Thomas Jeffrey | Credit: Gene Kosoy

It’s probably just as well that artistic director and conductor Jeffrey Thomas elected to leave this scattered dramaturgy to the listeners’ imaginations. Absent an immersive spectacle — and perhaps some of that “sacred liquor” celebrated at the end of Part One — the piece seemed less than intrinsically stageworthy. The six women soloists, all in elegant and colorful floor-length gowns, commanded the audience’s visual attention.

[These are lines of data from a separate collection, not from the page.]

-- ==== Sys2Proof/Machine/Mgmt.lean ====
section
/-! DEFINITION. Link management: the MGMT operations, their authentication and their answers (R268, R283 to R285). -/

namespace Sys2Proof.Machine

open Sys2Proof.Arith

/-! ### The fields of an operation (R268) -/

/-- A little-endian field of a payload. -/
def Sect.field (x : Sect) (o n : Nat) : Nat := leNat ((x.payload.drop o).take n)

/-- OP. -/
def Sect.op (x : Sect) : Nat := x.field 0 1

/-- ARG i. -/
def Sect.arg (x : Sect) (i : Nat) : Nat := x.field (0x10 + 4 * i) 4

/-- NONCE. -/
def Sect.nonce (x : Sect) : Nat := x.field 8 8

/-- The oldest MGMT section of operation `op` that was taken. -/
def State.takeMgmt (s : State) (op : Nat) : Option (Taken × State) :=
  s.takeFirst (fun t => decide (t.sect.type = 7) && decide (t.sect.op = op))

/-! ### Authentication (R284) -/

/-- The 32 bytes of the key. -/
def State.mgmtKey (s : State) : List Nat := (List.range 8).flatMap (fun i => leBytes 4 (s.reg (A.LNK_KEY i)).toNat)

/-- The MAC that a section should carry. -/
def State.mac (s : State) (x : Sect) : List Nat := (Sha.hmac s.mgmtKey ({ x with hops := 0 : Sect }.bytes.take 44)).take 16

/-- Whether the MAC is right; a key of zeros fails every operation. -/
def State.macOk (s : State) (x : Sect) : Bool :=
  s.mgmtKey.any (fun b => decide (b ≠ 0)) && decide ((x.payload.drop 0x20).take 16 = s.mac x)

/-- Time-of-day seconds, bits 31 to 0. -/
def State.todSeconds (s : State) : Nat := s.mainTime / secUnits % 2 ^ 32

/-- The nonces that were accepted in the last 4 s. -/
def State.recentNonces (s : State) : List (Nat × Nat) := s.link.nonces.filter (fun n => decide (s.now < n.2 + 4096))

/-- R284: the first check that an authenticated operation fails, as a STATUS, or 0; `enabled` tells its enable. -/
def State.authStatus (s : State) (x : Sect) (enabled : Bool) : Nat :=
  if ¬ s.macOk x then 1
  else if ¬ s.mainSet ∨ 2 < (sdiff s.todSeconds (x.field 4 4)).natAbs then 2
  else if s.recentNonces.any (fun n => decide (n.1 = x.nonce)) then 3
  else if ¬ enabled then 4
  else if 256 ≤ s.recentNonces.length then 6
  else 0

/-- An accepted nonce is kept. -/
def State.keepNonce (s : State) (n : Nat) : State :=
  { s with link := { s.link with nonces := s.recentNonces ++ [(n, s.now)] } }

/-- A failed MAC is counted and recorded. -/
def State.authFailed (s : State) (t : Taken) : State :=
  (s.bump A.LNK_AUTH_FAIL).record 0x502 t.port [t.sect.origin, t.sect.op]

/-! ### Answers (R283) -/

/-- A RESPONSE to a request, sent on the port by which it came; NONCE is the sender's choice, a free value; where the
request was authenticated, so is the answer. -/
def State.respond (s : State) (t : Taken) (auth : Bool) (status arg : Nat) : State :=
  let r := t.sect
  let n := s.draw 64
  let s := n.2
  let head := leBytes 1 0x80 ++ leBytes 1 status ++ leBytes 2 (r.field 2 2) ++ leBytes 4 s.todSeconds ++ leBytes 8 n.1 ++
    leBytes 4 arg ++ List.replicate 12 0
  let x : Sect := { type := 7, dmode := 1, origin := s.ownAddr, dest := r.origin, seq := s.link.mgmtSeq, hops := 127, stream := 0,
                    payload := head ++ List.replicate 16 0 }
  let x : Sect := if auth then { x with payload := head ++ s.mac x } else x
  let s := { s with link := { s.link with mgmtSeq := (s.link.mgmtSeq + 1) % 65536 } }
  s.setLinkPort t.port { (s.linkPort t.port) with own := (s.linkPort t.port).own ++ [x] }

/-- An operation that answers: the checks where it is authenticated, then `act` with its STATUS, ARG0 and state. -/
def State.mgmtRun (s : State) (t : Taken) (auth enabled : Bool) (act : State → Nat × Nat × State) : State :=
  let st := if auth then s.authStatus t.sect enabled else 0
  if st ≠ 0 then (if st = 1 then s.authFailed t else s).respond t auth st 0
  else
    let r := act (if auth then s.keepNonce t.sect.nonce else s)
    r.2.2.respond t auth r.1 r.2.1

/-- The link's Yard master at BAR0 (R283, R345). -/
def mgmtAccess (off : Nat) : BusAccess := { master := 18, queue := 0, off := off, size := 4 }

/-! ### The commands -/

/-- MGMT_ASSIGN (R255, R283): an unassigned device takes its address. -/
def execMgmtAssign (s : State) : Out :=
  .next (if s.held .lnk then s
    else
      match s.takeMgmt 1 with
      | none => s
      | some (t, s') =>
        let uid := t.sect.arg 0 + t.sect.arg 1 * 2 ^ 32
        if s.assigned ∨ ¬ s.fon F.LNK_MGMT_ASSIGN_EN ∨ uid ≠ Config.uid.toNat then s' else s'.setAddr (t.sect.arg 2 % 2 ^ 14))

/-- MGMT_READ (R283, R284). -/
def execMgmtRead (s : State) : Out :=
  .next (if s.held .lnk then s
    else
      match s.takeMgmt 2 with
      | none => s
      | some (t, s') =>
        s'.mgmtRun t (s.fon F.LNK_MGMT_AUTH_READ) true (fun s =>
          let u := s.busRead (mgmtAccess (t.sect.arg 0))
          (if u.reply.abort then 5 else 0, u.reply.data.toNat, { u with reply := s.reply })))

/-- MGMT_WRITE (R283, R284). -/
def execMgmtWrite (s : State) : Out :=
  .next (if s.held .lnk then s
    else
      match s.takeMgmt 3 with
      | none => s
      | some (t, s') =>
        s'.mgmtRun t true true (fun s =>
          let u := s.busWrite (mgmtAccess (t.sect.arg 0)) (BitVec.ofNat 32 (t.sect.arg 1))
          (if u.reply.abort then 5 else 0, 0, { u with reply := s.reply })))

/-- MGMT_RESET (R283 to R285): LINKCMD reaches CTL, ENG and APT. -/
def execMgmtReset (s : State) : Out :=
  .next (if s.held .lnk then s
    else
      match s.takeMgmt 4 with
      | none => s
      | some (t, s') => s'.mgmtRun t true (s.fon F.LNK_MGMT_RESET_EN) (fun s => (0, 0, s.askReset 9 0xC8)))

/-- MGMT_HOSTMSG (R283, R396): four words for the host's event ring. -/
def execMgmtHostmsg (s : State) : Out :=
  .next (if s.held .lnk then s
    else
      match s.takeMgmt 5 with
      | none => s
      | some (t, s') => s'.fwEvent 6 (t.sect.origin :: (List.range 4).map t.sect.arg))

/-- MGMT_RESPONSE (R283): an answer to a request of this device is kept for whoever sent it. -/
def execMgmtResponse (s : State) : Out :=
  .next (if s.held .lnk then s
    else
      match s.takeMgmt 0x80 with
      | none => s
      | some (t, s') => { s' with link := { s'.link with answers := s'.link.answers ++ [t.sect] } })

end Sys2Proof.Machine
end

Thanks to some admirable work by various featured singers, a stellar contribution by the American Bach Choir and Thomas’ steady command of the vocal and musical forces, Parnasso came off as a worthy endeavor. While the 2-hour and 40-minute work might contain more Handelian packing material and less of the meltingly gorgeous passages that shine like molten silver in almost any of the composer’s vocal-and-orchestral works, none of that mattered when the second of three parts got underway.

Robin Bier

After a brief mordant mood setter by the orchestra, four of the six female soloists left their distinctive marks on the same, downward-drifting melody. Contralto Robin Bier’s mysterious dark hue and sauntering presence stood out in particular. Then came one of the chorus’ stately contributions, the part-singing at once distinct and handsomely fused as it was all night.  Moments later, they turned rambunctious on the glories of a hunter’s life.

Mezzo Katie Clark rode the hectoring strings of Calliope’s aria about the furies to dizzying effect. Soprano Ashley Valentine was graceful if a shade too restrained in Orfeo’s wrenching aria about finding serenity only in the shadows. Even as it closed with a routine recitative and chorus, this middle section staked out the musical high ground in Parnasso.

Mindy Ella Chu

The anchor from start to finish of the evening was mezzo-soprano Mindy Ella Chu, who used her serene presence, suave phrasing, liquid ornaments and a pleasantly earthy timbre to give the dominant role of Apollo a gratifying sheen. If a smattering of her many arias and recitatives felt slightly undercharged, this was a calmly heroic performance all-around.

There were plenty of other plaudits to hand around. Soprano Suzanne Karpov dug beneath a bell-like purity of tone to find the anguish in Clio’s lament (“Man was born only to suffer”), set to some of the most urgent and heart-tearing orchestral music. Mezzo Emily Skilling made the most of her limited opportunities, unfurling an arresting fibrous tone near the end of Part Three.   Bass Christopher Besch, the only male soloist in a solo consort that favored the mezzo and contralto female voice, swallowed his lines early on, but recovered and projected nicely in a second aria.

The orchestra played, overall, with sensitivity and tact. The woodwinds, with the demure flutes showcased several times, had a better evening than the erratic horns and sometimes wayward strings. Thomas made a point, at both the intermission and final curtain calls, of singling out the hard-working continuo players. Along with the choir, they were the bedrocks beneath this sometimes entrancing, sometimes static mountain of Greek fancy and wedding-night good wishes.